/-- Settles O15: SEED in closed form is put in flight, and the worked values are evaluated. -/
theorem seedResult : Obligations.SeedResult := by
  refine ⟨fun d => ?_, fun d s => ?_, fun d s t h => ?_, fun d => ?_, inc_seeded_value, ?_⟩
  · obtain ⟨-, hseed, -⟩ := opcodeMapWords d
    exact hseed
  · rw [exec_eq_inFlightState, instrEffect_seed, seedEffect_eq, instrStages, seedStages_eq]
    rfl
  · obtain ⟨-, -, -, -, hbusy, -⟩ := instructionFrames _ s t h
    exact accepts_nothing_of_busy hbusy
  · rw [seedAddSeed_eq, inc_seeded_value]
    exact add_lt_right_iff _ d
  · simp only [seedMixSeed_eq, seedAddSeed_eq]
    decide

/-- Settles O16: NEXT32 and SETSTATE are no SEED, so they keep `SEED`. -/
theorem getseedResult : Obligations.GetseedResult := by
  refine ⟨fun d => ?_, fun s => exec_eq_inFlightState .getseed s, rfl, fun d r cs hcs => ⟨?_, rfl⟩⟩
  · obtain ⟨-, -, hgetseed, -⟩ := opcodeMapWords d
    exact hgetseed
  · have hnoSeed : ∀ c ∈ cs, ∀ v, decode c ≠ .ok (.seed v) := by
      intro c hc v
      obtain hdec | ⟨w, hdec⟩ := hcs c hc <;> simp [hdec]
    rw [getseedEffect, registersAfter_seed hnoSeed, seedEffect_eq]
    rfl

/-- Settles O17: the corner case and the worked example are the output and the successor of the operand. -/
theorem setstateResult : Obligations.SetstateResult := by
  have hout : advanceOutput 0x0123456789ABCDEF#64 = 0x2468A5EB#32 := by decide
  have hnext : lcgNext 0x0123456789ABCDEF#64 0x280AF6FDEECF029F#64 = 0x40E8A8A22D46C6A2#64 := by decide
  refine ⟨fun d => ?_, fun d s => exec_eq_inFlightState (.setstate d) s, fun r => ?_,
    fun r => ⟨?_, by decide, fun hinc => ?_⟩⟩
  · obtain ⟨-, -, -, hsetstate, -⟩ := opcodeMapWords d
    exact hsetstate
  · rw [next32Effect_setstate, advanceOutput_zero]
    rfl
  · rw [next32Effect_setstate, hout]
    rfl
  · rw [next32Effect_setstate, hinc, hnext]

/-- Settles O18: the second worked value is the closed form of SEED. -/
theorem getstateResult : Obligations.GetstateResult := by
  refine ⟨fun d => ?_, fun s => exec_eq_inFlightState .getstate s, rfl, ?_⟩
  · obtain ⟨-, -, -, -, hgetstate, -⟩ := opcodeMapWords d
    exact hgetstate
  · rw [seedEffect_eq]
    decide

/-- Settles O20: what SEED computes and holds in flight is a function of its data alone. -/
theorem seedIgnoresEarlierState : Obligations.SeedIgnoresEarlierState := by
  intro d s t cs ds
  refine ⟨_, _, exec_eq (.seed d) s, exec_eq (.seed d) t, ?_, ?_, ?_⟩
  · simp only [respond_regs, instrEffect_seed]
  · simp only [respond_inflight, instrEffect_seed]
  · rw [registersAfter_append_seed, registersAfter_append_seed]

/-- Settles O21: draws depend on `STATE`, which SETSTATE restores, and on `INC`. -/
theorem checkpointRestoreRepeatsDraws : Obligations.CheckpointRestoreRepeatsDraws := by
  obtain ⟨-, -, -, hdraws⟩ := outputDependsOnOldStateAlone
  exact ⟨fun _ _ => rfl, fun r cs n hinc => hdraws _ _ n rfl hinc,
    fun r cs h => (registersAfter_inc cs h).trans h.symm⟩

end Sys2Proof.Claims

/-! SUPPORT. The family of 45_host_sequences.md: what the host sequences draw, answer and issue, and the binary32 and
binary64 arithmetic of their floating-point values; the obligations are settled from these. -/

namespace Sys2Proof.Machine

/-! ## Draws of the host, one after another -/

theorem encode_next32 : encode .next32 = Claims.next32Command := by decide

theorem encode_getstate : encode .getstate = ⟨0x05#8, 0#64⟩ := by decide

/-- A draw in the words of the statements: the draw seen next, and the host after one draw. -/
theorem draw_eq_drawSeen (h : HostState) : draw h = ⟨.value (Claims.drawSeen 0 h), Claims.afterDraws 1 h⟩ := by
  rw [draw_eq, encode_next32]
  rfl

theorem afterDraws_eq_afterCommands (k : Nat) (h : HostState) :
    Claims.afterDraws k h = h.afterCommands (Claims.draws k) := by
  induction k generalizing h with
  | zero => rfl
  | succ k ih => exact ih (h.afterCommand Claims.next32Command)

@[simp] theorem afterDraws_issued (k : Nat) (h : HostState) :
    (Claims.afterDraws k h).issued = h.issued ++ Claims.draws k := by
  rw [afterDraws_eq_afterCommands, afterCommands_eq, HostState.issued, requesterCommands_append,
    requesterCommands_zero_arbitrated, HostState.issued]

/-- Where no list of others' commands is left, the stream holds the own commands alone. -/
theorem arbitrated_alone (own : List Command) : arbitrated own [] = own.map fun c => (0, c) := by
  induction own with
  | nil => rfl
  | cons c cs ih => simp [arbitrated, ih]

^^^^^^^^

== What needs to be done ==
Make a verbatim copy of each record.

== Output for this task ==
/-- Settles O15: SEED in closed form is put in flight, and the worked values are evaluated. -/
theorem seedResult : Obligations.SeedResult := by
  refine ⟨fun d => ?_, fun d s => ?_, fun d s t h => ?_, fun d => ?_, inc_seeded_value, ?_⟩
  · obtain ⟨-, hseed, -⟩ := opcodeMapWords d
    exact hseed
  · rw [exec_eq_inFlightState, instrEffect_seed, seedEffect_eq, instrStages, seedStages_eq]
    rfl
  · obtain ⟨-, -, -, -, hbusy, -⟩ := instructionFrames _ s t h
    exact accepts_nothing_of_busy hbusy
  · rw [seedAddSeed_eq, inc_seeded_value]
    exact add_lt_right_iff _ d
  · simp only [seedMixSeed_eq, seedAddSeed_eq]
    decide

/-- Settles O16: NEXT32 and SETSTATE are no SEED, so they keep `SEED`. -/
theorem getseedResult : Obligations.GetseedResult := by
  refine ⟨fun d => ?_, fun s => exec_eq_inFlightState .getseed s, rfl, fun d r cs hcs => ⟨?_, rfl⟩⟩
  · obtain ⟨-, -, hgetseed, -⟩ := opcodeMapWords d
    exact hgetseed
  · have hnoSeed : ∀ c ∈ cs, ∀ v, decode c ≠ .ok (.seed v) := by
      intro c hc v
      obtain hdec | ⟨w, hdec⟩ := hcs c hc <;> simp [hdec]
    rw [getseedEffect, registersAfter_seed hnoSeed, seedEffect_eq]
    rfl

/-- Settles O17: the corner case and the worked example are the output and the successor of the operand. -/
theorem setstateResult : Obligations.SetstateResult := by
  have hout : advanceOutput 0x0123456789ABCDEF#64 = 0x2468A5EB#32 := by decide
  have hnext : lcgNext 0x0123456789ABCDEF#64 0x280AF6FDEECF029F#64 = 0x40E8A8A22D46C6A2#64 := by decide
  refine ⟨fun d => ?_, fun d s => exec_eq_inFlightState (.setstate d) s, fun r => ?_,
    fun r => ⟨?_, by decide, fun hinc => ?_⟩⟩
  · obtain ⟨-, -, -, hsetstate, -⟩ := opcodeMapWords d
    exact hsetstate
  · rw [next32Effect_setstate, advanceOutput_zero]
    rfl
  · rw [next32Effect_setstate, hout]
    rfl
  · rw [next32Effect_setstate, hinc, hnext]

/-- Settles O18: the second worked value is the closed form of SEED. -/
theorem getstateResult : Obligations.GetstateResult := by
  refine ⟨fun d => ?_, fun s => exec_eq_inFlightState .getstate s, rfl, ?_⟩
  · obtain ⟨-, -, -, -, hgetstate, -⟩ := opcodeMapWords d
    exact hgetstate
  · rw [seedEffect_eq]
    decide

/-- Settles O20: what SEED computes and holds in flight is a function of its data alone. -/
theorem seedIgnoresEarlierState : Obligations.SeedIgnoresEarlierState := by
  intro d s t cs ds
  refine ⟨_, _, exec_eq (.seed d) s, exec_eq (.seed d) t, ?_, ?_, ?_⟩
  · simp only [respond_regs, instrEffect_seed]
  · simp only [respond_inflight, instrEffect_seed]
  · rw [registersAfter_append_seed, registersAfter_append_seed]

/-- Settles O21: draws depend on `STATE`, which SETSTATE restores, and on `INC`. -/
theorem checkpointRestoreRepeatsDraws : Obligations.CheckpointRestoreRepeatsDraws := by
  obtain ⟨-, -, -, hdraws⟩ := outputDependsOnOldStateAlone
  exact ⟨fun _ _ => rfl, fun r cs n hinc => hdraws _ _ n rfl hinc,
    fun r cs h => (registersAfter_inc cs h).trans h.symm⟩

end Sys2Proof.Claims

/-! SUPPORT. The family of 45_host_sequences.md: what the host sequences draw, answer and issue, and the binary32 and
binary64 arithmetic of their floating-point values; the obligations are settled from these. -/

namespace Sys2Proof.Machine

/-! ## Draws of the host, one after another -/

theorem encode_next32 : encode .next32 = Claims.next32Command := by decide

theorem encode_getstate : encode .getstate = ⟨0x05#8, 0#64⟩ := by decide

/-- A draw in the words of the statements: the draw seen next, and the host after one draw. -/
theorem draw_eq_drawSeen (h : HostState) : draw h = ⟨.value (Claims.drawSeen 0 h), Claims.afterDraws 1 h⟩ := by
  rw [draw_eq, encode_next32]
  rfl

theorem afterDraws_eq_afterCommands (k : Nat) (h : HostState) :
    Claims.afterDraws k h = h.afterCommands (Claims.draws k) := by
  induction k generalizing h with
  | zero => rfl
  | succ k ih => exact ih (h.afterCommand Claims.next32Command)

@[simp] theorem afterDraws_issued (k : Nat) (h : HostState) :
    (Claims.afterDraws k h).issued = h.issued ++ Claims.draws k := by
  rw [afterDraws_eq_afterCommands, afterCommands_eq, HostState.issued, requesterCommands_append,
    requesterCommands_zero_arbitrated, HostState.issued]

/-- Where no list of others' commands is left, the stream holds the own commands alone. -/
theorem arbitrated_alone (own : List Command) : arbitrated own [] = own.map fun c => (0, c) := by
  induction own with
  | nil => rfl
  | cons c cs ih => simp [arbitrated, ih]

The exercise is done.